▶ _Collected data entries_

theorem wit_TheJournalAppendsFlushesCheckpointsAndReplays :
    (∃ (s : State) (e : JEntry), s.domainOn 0 pJOURNAL = true ∧ s.journal.buf = [e] ∧ s.journal.waiting = [] ∧ s.journal.user = false ∧ (let c : Nat := 2 ^ s.r pJOURNAL JOURNAL.STAGE_SIZE; let a : Nat := s.r pJOURNAL JOURNAL.STAGE_BASE + BitVec.toNat e.seq % c * 64; e.staged = false ∧ e.bytes.length = 64 ∧ s.canWrite Master.journal a 64 = false)) ∧
    (∃ (s : State) (e : JEntry), s.domainOn 0 pJOURNAL = true ∧ s.journal.buf = [e] ∧ s.journal.waiting = [] ∧ s.journal.user = false ∧ (let c : Nat := 2 ^ s.r pJOURNAL JOURNAL.STAGE_SIZE; let a : Nat := s.r pJOURNAL JOURNAL.STAGE_BASE + BitVec.toNat e.seq % c * 64; e.staged = false ∧ e.bytes.length = 64 ∧ s.canWrite Master.journal a 64 = true ∧ s.r pJOURNAL JOURNAL.CFG_PW_EN = 0)) ∧
    (∃ (s : State) (e : JEntry), s.domainOn 0 pJOURNAL = true ∧ s.journal.buf = [e] ∧ s.journal.waiting = [] ∧ s.journal.user = false ∧ e.issued = true ∧ e.windowed = false ∧ s.r pJOURNAL JOURNAL.CFG_PW_EN = 1 ∧ s.cacheUp = false) ∧
    (∃ (s : State) (e : JEntry), s.domainOn 0 pJOURNAL = true ∧ s.journal.buf = [e] ∧ s.journal.waiting = [] ∧ s.journal.user = false ∧ e.issued = true ∧ e.windowed = false ∧ s.r pJOURNAL JOURNAL.CFG_PW_EN = 1 ∧ s.cacheUp = true) ∧
    (∃ (s : State) (e : JEntry), s.domainOn 0 pJOURNAL = true ∧ s.journal.buf = [e] ∧ s.journal.waiting = [] ∧ s.journal.user = false ∧ e.issued = false) ∧
    (∃ (s : State), s.mainUp = true ∧ s.mayHandOver = false ∧ s.domainOn 0 pJOURNAL = true ∧ s.journal.user = true) ∧
    (∃ (s : State), s.mainUp = true ∧ s.mayHandOver = false ∧ s.domainOn 0 pJOURNAL = true ∧ s.journal.user = false ∧ s.r pJOURNAL JOURNAL.CFG_PWRFAIL_FLUSH = 1) ∧
    (∃ (s : State), s.mainUp = true ∧ s.mayHandOver = false ∧ s.domainOn 0 pJOURNAL = true ∧ s.r pJOURNAL JOURNAL.CFG_PWRFAIL_FLUSH = 0) ∧
    (∃ (s : State) (wr : Code), Admits s 0 pJOURNAL 800 4 wr ∧ (let ok : Bool := s.appendRole && !s.journal.user && s.enabled pJOURNAL && !s.fenced 0 pJOURNAL && !s.b pJOURNAL JOURNAL.STATUS_GPF; ok = false)) ∧
    (∃ (s : State) (v : BitVec 32) (wr : Code), Admits s 0 pJOURNAL 800 4 wr ∧ (let ok : Bool := s.appendRole && !s.journal.user && s.enabled pJOURNAL && !s.fenced 0 pJOURNAL && !s.b pJOURNAL JOURNAL.STATUS_GPF; ok = true ∧ nbit v.toNat 31 = false)) ∧
    (∃ (s : State) (v : BitVec 32) (wr : Code), Admits s 0 pJOURNAL 800 4 wr ∧ (let ok : Bool := s.appendRole && !s.journal.user && s.enabled pJOURNAL && !s.fenced 0 pJOURNAL && !s.b pJOURNAL JOURNAL.STATUS_GPF; ok = true ∧ nbit v.toNat 31 = true ∧ s.journalRoom (v.toNat % 8 + 1) = false)) ∧
    (∃ (s : State) (v : BitVec 32) (wr : Code), Admits s 0 pJOURNAL 800 4 wr ∧ (let ok : Bool := s.appendRole && !s.journal.user && s.enabled pJOURNAL && !s.fenced 0 pJOURNAL && !s.b pJOURNAL JOURNAL.STATUS_GPF; ok = true ∧ nbit v.toNat 31 = true ∧ v.toNat % 8 = 0 ∧ s.journalRoom 1 = true ∧ s.journalRuns = true ∧ s.linkOpen = false)) ∧
    (∃ (s : State) (wr : Code), Admits s 0 pJOURNAL 360 4 wr ∧ s.marking = true) ∧
    (∃ (s : State) (wr : Code), Admits s 0 pJOURNAL 360 4 wr ∧ s.marking = false ∧ s.appendRole = false) ∧
    (∃ (s : State) (wr : Code), Admits s 0 pJOURNAL 360 4 wr ∧ s.journal.waiting = [] ∧ s.openTxns = [] ∧ s.journalRoom 1 = true ∧ s.journalRuns = true ∧ s.linkOpen = false) ∧
    (∃ (s : State) (wr : Code), Admits s 0 pJOURNAL 360 4 wr ∧ s.journal.cpBusy.isSome = true) ∧
    (∃ (s : State) (wr : Code), Admits s 0 pJOURNAL 360 4 wr ∧ s.journal.cpBusy = none ∧ s.cpBad = true) ∧
    (∃ (s : State) (wr : Code), Admits s 0 pJOURNAL 360 4 wr ∧ s.journal.cpBusy = none ∧ s.cpBad = false) ∧
    (∃ (s : State), s.r pJOURNAL JOURNAL.CP_SEQ ≠ s.r pJOURNAL JOURNAL.CP_MARK_SEQ) ∧
    (∃ (s : State), s.r pJOURNAL JOURNAL.CP_LEN % 64 ≠ 0) ∧
    (∃ (s : State), s.r pJOURNAL JOURNAL.CP_SLOT_MIB * 1048576 < s.r pJOURNAL JOURNAL.CP_LEN + 64) ∧
    (∃ (s : State), s.domainOn 0 pJOURNAL = true ∧ s.journal.cpBusy = none) ∧
    (∃ (s : State) (k : Nat) (src : Nat) (len : Nat) (seq : Nat), s.domainOn 0 pJOURNAL = true ∧ s.journal.cpBusy = some (k, src, len, seq) ∧ s.journal.cpOwn = false ∧ k < 2 ∧ seq < 2 ^ 64 ∧ s.cacheUp = false) ∧
    (∃ (s : State) (k : Nat) (src : Nat) (len : Nat) (seq : Nat), s.domainOn 0 pJOURNAL = true ∧ s.journal.cpBusy = some (k, src, len, seq) ∧ s.journal.cpOwn = false ∧ k < 2 ∧ seq < 2 ^ 64 ∧ s.cacheUp = true) ∧
    (∃ (s : State) (wr : Code), Admits s 0 pJOURNAL 416 4 wr ∧ (s.role ≠ 3 ∨ s.journal.replay = true)) ∧
    (∃ (s : State) (wr : Code), Admits s 0 pJOURNAL 416 4 wr ∧ s.role = 3 ∧ s.journal.replay = false) ∧
    (∃ (s : State), s.domainOn 0 pJOURNAL = true ∧ s.journal.replay = false) ∧
    (∃ (s : State), s.domainOn 0 pJOURNAL = true ∧ s.journal.replay = true ∧ s.role = 3 ∧ s.journal.replayAt = 0 ∧ s.r pJOURNAL JOURNAL.REPLAY_COUNT = 1 ∧ s.b pMEMCTL MEMCTL.TRAIN_STAT_RUNNING = false ∧ (let q : Nat := s.r pJOURNAL JOURNAL.NEXT_SEQ; let e : List Byte := s.devRead Master.journal (s.r pJOURNAL JOURNAL.REPLAY_SRC) 64; fieldLE e 60 4 = BitVec.toNat (crc32c (List.take 60 e)) ∧ fieldLE e 0 8 = q ∧ fieldLE e 20 2 = 3841 ∧ nbit (fieldLE e 22 2) 0 = false ∧ q + 1 < 2 ^ 64 ∧ s.r pJOURNAL JOURNAL.STATUS_GPF = 0 ∧ s.fenced 0 pJOURNAL = false ∧ s.journal.buf.length < 2048 ∧ s.linkOpen = false)) ∧
    (∃ (s : State), s.domainOn 0 pJOURNAL = true ∧ s.journal.replay = true ∧ s.role = 3 ∧ s.journal.replayAt = 0 ∧ s.r pJOURNAL JOURNAL.REPLAY_COUNT = 1 ∧ s.b pMEMCTL MEMCTL.TRAIN_STAT_RUNNING = false ∧ (let e : List Byte := s.devRead Master.journal (s.r pJOURNAL JOURNAL.REPLAY_SRC) 64; (¬fieldLE e 60 4 = BitVec.toNat (crc32c (List.take 60 e))))) :=
  ⟨⟨jb je (zj.w pJOURNAL JOURNAL.STAGE_BASE 0x1000), je, by decide +kernel⟩,
   ⟨jb { je with issued := true } (zj.w pHOST HOST.LINK_STAT_CACHE 0), { je with issued := true }, by decide +kernel⟩,
   ⟨jb { je with issued := true } ((zj.w pJOURNAL JOURNAL.CFG_PW_EN 1).w pHOST HOST.LINK_STAT_CACHE 0), { je with issued := true }, by decide +kernel⟩,
   ⟨jb { je with staged := true, issued := true } (zj.w pJOURNAL JOURNAL.CFG_PW_EN 1), { je with staged := true, issued := true }, by decide +kernel⟩,
   ⟨jb je zj, je, by decide +kernel⟩,
   ⟨{ zj with journal := { zj.journal with user := true } }, by decide +kernel⟩,
   ⟨zj, by decide +kernel⟩,
   ⟨zj.w pJOURNAL JOURNAL.CFG_PWRFAIL_FLUSH 0, by decide +kernel⟩,
   ⟨zj.w pJOURNAL CTRL_ENABLE 0, 1, by unfold Admits; decide +kernel⟩,
   ⟨zj, 0, 1, by unfold Admits; decide +kernel⟩,
   ⟨zj.w pJOURNAL JOURNAL.NEXT_SEQ 1025, 0x80000000, 1, by unfold Admits; decide +kernel⟩,
   ⟨zj, 0x80000000, 1, by unfold Admits; decide +kernel⟩,
   ⟨{ zj with journal := { zj.journal with waiting := [(3, [])] } }, 1, by unfold Admits; decide +kernel⟩,
   ⟨role 1 zj, 1, by unfold Admits; decide +kernel⟩,
   ⟨zj, 1, by unfold Admits; decide +kernel⟩,
   ⟨{ zj.w pHOST HOST.LINK_STAT_CACHE 0 with journal := { zj.journal with cpBusy := some (0, 0x40, 64, 7) } }, 1, by unfold Admits; decide +kernel⟩,
   ⟨zj, 1, by unfold Admits; decide +kernel⟩,
   ⟨(zj.w pJOURNAL JOURNAL.CP_SRC (pb 4)).w pJOURNAL JOURNAL.CP_SLOT_MIB 1, 1, by unfold Admits; decide +kernel⟩,
   ⟨zj.w pJOURNAL JOURNAL.CP_SEQ 5, by decide +kernel⟩,
   ⟨zj.w pJOURNAL JOURNAL.CP_LEN 65, by decide +kernel⟩,
   ⟨zj.w pJOURNAL JOURNAL.CP_LEN 0xFFFFFFC0, by decide +kernel⟩,
   ⟨zj, by decide +kernel⟩,
   ⟨{ zj.w pHOST HOST.LINK_STAT_CACHE 0 with journal := { zj.journal with cpBusy := some (0, 0x40, 64, 7) } }, 0, 64, 64, 7, by decide +kernel⟩,
   ⟨{ zj with journal := { zj.journal with cpBusy := some (0, 0x40, 64, 7) } }, 0, 64, 64, 7, by decide +kernel⟩,
   ⟨zj, 1, by unfold Admits; decide +kernel⟩,
   ⟨role 3 zj, 1, by unfold Admits; decide +kernel⟩,
   ⟨zj, by decide +kernel⟩,
   ⟨rp (eU 5), by decide +kernel⟩,
   ⟨rp [1], by decide +kernel⟩⟩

▶ _Exercise_
One inclusive range is required: first line of the data through the line containing "64 = false)) ∧". Set it down exactly and output nothing else.

▶ _Finished task_
theorem wit_TheJournalAppendsFlushesCheckpointsAndReplays :
    (∃ (s : State) (e : JEntry), s.domainOn 0 pJOURNAL = true ∧ s.journal.buf = [e] ∧ s.journal.waiting = [] ∧ s.journal.user = false ∧ (let c : Nat := 2 ^ s.r pJOURNAL JOURNAL.STAGE_SIZE; let a : Nat := s.r pJOURNAL JOURNAL.STAGE_BASE + BitVec.toNat e.seq % c * 64; e.staged = false ∧ e.bytes.length = 64 ∧ s.canWrite Master.journal a 64 = false)) ∧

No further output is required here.